**** DATA PROVIDED

-- ==== Sys2Proof/Machine/State.lean ====
section
/-! DEFINITION. The state of the switch: the Pattern Book's entries, and the state that its blocks hold
beside them. Plain data. Unlisted keys of every table read their defaults. -/

namespace Sys2Proof.Machine

/-- Why a step stops. -/
inductive Fault
  /-- Raised by `State.run` for a command that names a unit the part does not have (WellFormed, R1): a port
  above P63, a slice above S4095. Safe: the model stops where the sender errs. -/
  | noSuchUnit
  deriving DecidableEq, Repr

/-- Why a command has no meaning. -/
inductive Refusal
  /-- The command has no meaning yet; raised by an arm of `exec` alone. Safe. -/
  | notModelled (mnemonic : String)
  deriving DecidableEq, Repr

/-- Operation status codes (R44). -/
inductive Status
  | ok | noEntry | noSubindex | access | privilege | range | length | state | compareFail | busy
  | lifecycle | duplicate | session | internal | notExecuted
  deriving DecidableEq, Repr

/-- The code of a status (R44). -/
def Status.code : Status → Nat
  | .ok => 0
  | .noEntry => 1
  | .noSubindex => 2
  | .access => 3
  | .privilege => 4
  | .range => 5
  | .length => 6
  | .state => 7
  | .compareFail => 8
  | .busy => 9
  | .lifecycle => 10
  | .duplicate => 11
  | .session => 12
  | .internal => 13
  | .notExecuted => 14

/-- Where an answer goes (R47, R54): the UDP end that asked, from the switch's UDP port; an MCTP transport, in packets of at most `unit`
bytes; or a mailbox. -/
inductive Reply
  | udp (dst : UdpEnd) (src : Nat)
  | mctp (on : Medium) (unit : Nat)
  | cci (v : Nat)
  deriving DecidableEq, Repr

/-- What the switch sends or answers, as the model records it (the model's own log, log entry 2). -/
inductive Out
  /-- Answer to one operation: its status and the value read. -/
  | answer (st : Status) (value : Nat)
  /-- Answer to PB_ACCESS: its return code, and the operations' statuses and values (R55). -/
  | reply (dst : Reply) (code : Nat) (ops : List (Status × Nat))
  /-- Preoc response datagram in session k, or in no session (255): SEQUENCE, STATUS, and the records. -/
  | preoc (dst : Reply) (k seq : Nat) (st : Status) (ops : List (Status × Nat))
  /-- NOTIFY to session k (R52). -/
  | notify (dst : Reply) (k seq payload : Nat)
  /-- SPDM response: code of the request it answers, and its payload. -/
  | spdm (dst : Reply) (code payload : Nat)
  /-- SPDM error response; 3 is Busy. -/
  | spdmError (dst : Reply) (code : Nat)
  /-- MCTP control response. -/
  | mctp (dst : Reply) (command payload : Nat)
  /-- FM API response: return code of R44 and payload. -/
  | fmApi (dst : Reply) (code payload : Nat)
  /-- A message passed to the device behind a port. -/
  | tunnel (port ld payload : Nat)
  /-- PLDM response: completion code. -/
  | pldm (dst : Reply) (code : Nat)
  /-- A bus error to a management core (R64), or the data of its read. -/
  | busError (m : Nat)
  | busData (m data : Nat)
  /-- In-band interrupt on I3C, or answer of the SMBus Alert Response Address (R519). -/
  | ibi
  | alertAddress (addr : Nat)
  /-- Slice notification: 4 B write of data to addr by the USP function of a port (R320). -/
  | note (port slice vector addr data : Nat)
  /-- Final response to a requester: status 0 success, 1 Unsupported Request, 2 Completer Abort; CXL.mem
  data with poison where `poison` is set (R94). -/
  | complete (port tag status data : Nat) (poison : Bool)
  /-- A request forwarded to a target: egress port or seam, LD, address, data, byte enables and poison. `kind` 0 to 8 is the CXL.mem
  request of that place in `MemOp`; 16 and the kind of an `IoReq`, or 24 and the code of an AtomicOp; `len` is its length in bytes. -/
  | forward (port tag egress : Nat) (ld : Option Nat) (kind addr len data be : Nat) (poison : Bool)
  /-- An express packet that stalled is ended at its output: nullified TLP or poisoned data (R179). -/
  | abort (output id : Nat) (nullified : Bool)
  /-- Swatch `k` of a packet fails its check at egress: its data is sent poisoned, or its TLP ends nullified (R31). -/
  | spoiled (output id k : Nat) (nullified : Bool)
  /-- A coherence slice forwards to a target (R225): kind 0 MemRd, 1 MemWr, 2 MemWrPtl, 3 AtomicOp, 4 fill read. -/
  | target (c egress : Nat) (ld : Option Nat) (addr kind tag data be : Nat) (poison : Bool)
  /-- A lane's balls carry symbols in raw test mode (R112). -/
  | symbols (lane line : Nat)
  /-- Answer to the partner's request in equalisation: accepted or refused, and the coefficients in use (R106). -/
  | equalised (lane : Nat) (accepted : Bool) (fir : Nat)
  /-- Key refresh indication of transmit stream `stream` of a port (R74). -/
  | keyRefresh (port stream : Nat)
  /-- Hot-plug interrupt of a vPPB to the host of a virtual switch (R82). -/
  | hotplug (port vppb : Nat)
  /-- A CXL.cache request that an unbind refuses (R83). -/
  | cacheRefused (port cacheId addr : Nat)
  /-- BISnp to an agent: kind 0 BISnpInv, 1 BISnpData, 2 BISnpCur; `mask` names the lines (R220). -/
  | snoop (port agent bitag kind addr mask : Nat)
  /-- NAK and GO to a requester (R237, R238). -/
  | nak (port tag : Nat) (rsv : Bool)
  | go (port tag : Nat)
  /-- Home line cache message to the controller of a die: kind 0 HRD, 1 HWR, 2 HATOM, 3 HRECALL, 4 flush (R254). -/
  | hlc (die kind addr data be : Nat)
  /-- Answer of a controller to slice c: kind 0 HDATA, 1 HCMP. -/
  | hlcAnswer (c kind addr data : Nat) (failed : Bool)
  /-- Answer of a slice to a requester: kind 0 Cmp, 1 Cmp-S, 2 Cmp-E, 3 BI-ConflictAck, 4 data granted I, 5 the error
  response of R14, 6 a completion notice, 7 completion of an atomic with its old value. -/
  | coherent (port tag kind data : Nat) (poison : Bool)
  /-- Completion notice of a target's port engine to slice c for a line it forwarded (R224, R229). -/
  | cmpn (c sector line tag : Nat) (bad : Bool) (data : Nat)
  /-- Release notice for a held response (R393). -/
  | release (port tag : Nat)
  /-- A requester presents a kept request again (R237). -/
  | again (port tag naks : Nat) (refused : Option Nat)
  /-- A port engine sends a request to slice c (R26, R222): kind 0 RdS, 1 RdA, 2 RdI, 3 InvA, 4 ClnEv, 5 write, 6 BIConflict, 7
  atomic at home, 8 atomic at memory. -/
  | noc (c kind : Nat) (q : CohReq)
  /-- The needle engine begins to move the data of a descriptor of channel c (R367, R368, R370; log entry 25). -/
  | move (c op src dst len : Nat)
  /-- The needle engine writes to host memory through the USP function on a port (R373). -/
  | hostWrite (port addr len data : Nat)
  /-- It reads host memory so (R363, R367, R372). -/
  | hostRead (port tag addr len : Nat)
  /-- Pair messages on seam class 5 (R396): kind 0 HELLO, 1 HEARTBEAT; TREQ and TRSP with their times. -/
  | pair (kind : Nat) (h : PairMsg)
  | treq (t1 : Nat)
  | trsp (t1 t2 t3 : Nat)
  /-- A frame sent on seam s: header, payload of 234 B, CRC-64 and FEC parity, and the symbols that it puts on each lane (R125 to
  R128). -/
  | frame (s header payload crc fec : Nat) (lanes : List (Nat × Nat))
  /-- A swatch that the link logic of seam s delivers to the fabric core: its 72 B with OUTPUT written (R129). -/
  | swatch (s bits : Nat)
  /-- A message or completion routed by the edge bridge. -/
  | route (port egress : Nat) (ld : Option Nat) (data : Nat)
  deriving DecidableEq, Repr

********

- **WORK REQUEST**
Output the listing verbatim through the "Nat) (ops : List (Status × Nat))" line.

- **RESPONSE AREA**
-- ==== Sys2Proof/Machine/State.lean ====
section
/-! DEFINITION. The state of the switch: the Pattern Book's entries, and the state that its blocks hold
beside them. Plain data. Unlisted keys of every table read their defaults. -/

namespace Sys2Proof.Machine

/-- Why a step stops. -/
inductive Fault
  /-- Raised by `State.run` for a command that names a unit the part does not have (WellFormed, R1): a port
  above P63, a slice above S4095. Safe: the model stops where the sender errs. -/
  | noSuchUnit
  deriving DecidableEq, Repr

/-- Why a command has no meaning. -/
inductive Refusal
  /-- The command has no meaning yet; raised by an arm of `exec` alone. Safe. -/
  | notModelled (mnemonic : String)
  deriving DecidableEq, Repr

/-- Operation status codes (R44). -/
inductive Status
  | ok | noEntry | noSubindex | access | privilege | range | length | state | compareFail | busy
  | lifecycle | duplicate | session | internal | notExecuted
  deriving DecidableEq, Repr

/-- The code of a status (R44). -/
def Status.code : Status → Nat
  | .ok => 0
  | .noEntry => 1
  | .noSubindex => 2
  | .access => 3
  | .privilege => 4
  | .range => 5
  | .length => 6
  | .state => 7
  | .compareFail => 8
  | .busy => 9
  | .lifecycle => 10
  | .duplicate => 11
  | .session => 12
  | .internal => 13
  | .notExecuted => 14

/-- Where an answer goes (R47, R54): the UDP end that asked, from the switch's UDP port; an MCTP transport, in packets of at most `unit`
bytes; or a mailbox. -/
inductive Reply
  | udp (dst : UdpEnd) (src : Nat)
  | mctp (on : Medium) (unit : Nat)
  | cci (v : Nat)
  deriving DecidableEq, Repr

/-- What the switch sends or answers, as the model records it (the model's own log, log entry 2). -/
inductive Out
  /-- Answer to one operation: its status and the value read. -/
  | answer (st : Status) (value : Nat)
  /-- Answer to PB_ACCESS: its return code, and the operations' statuses and values (R55). -/
  | reply (dst : Reply) (code : Nat) (ops : List (Status × Nat))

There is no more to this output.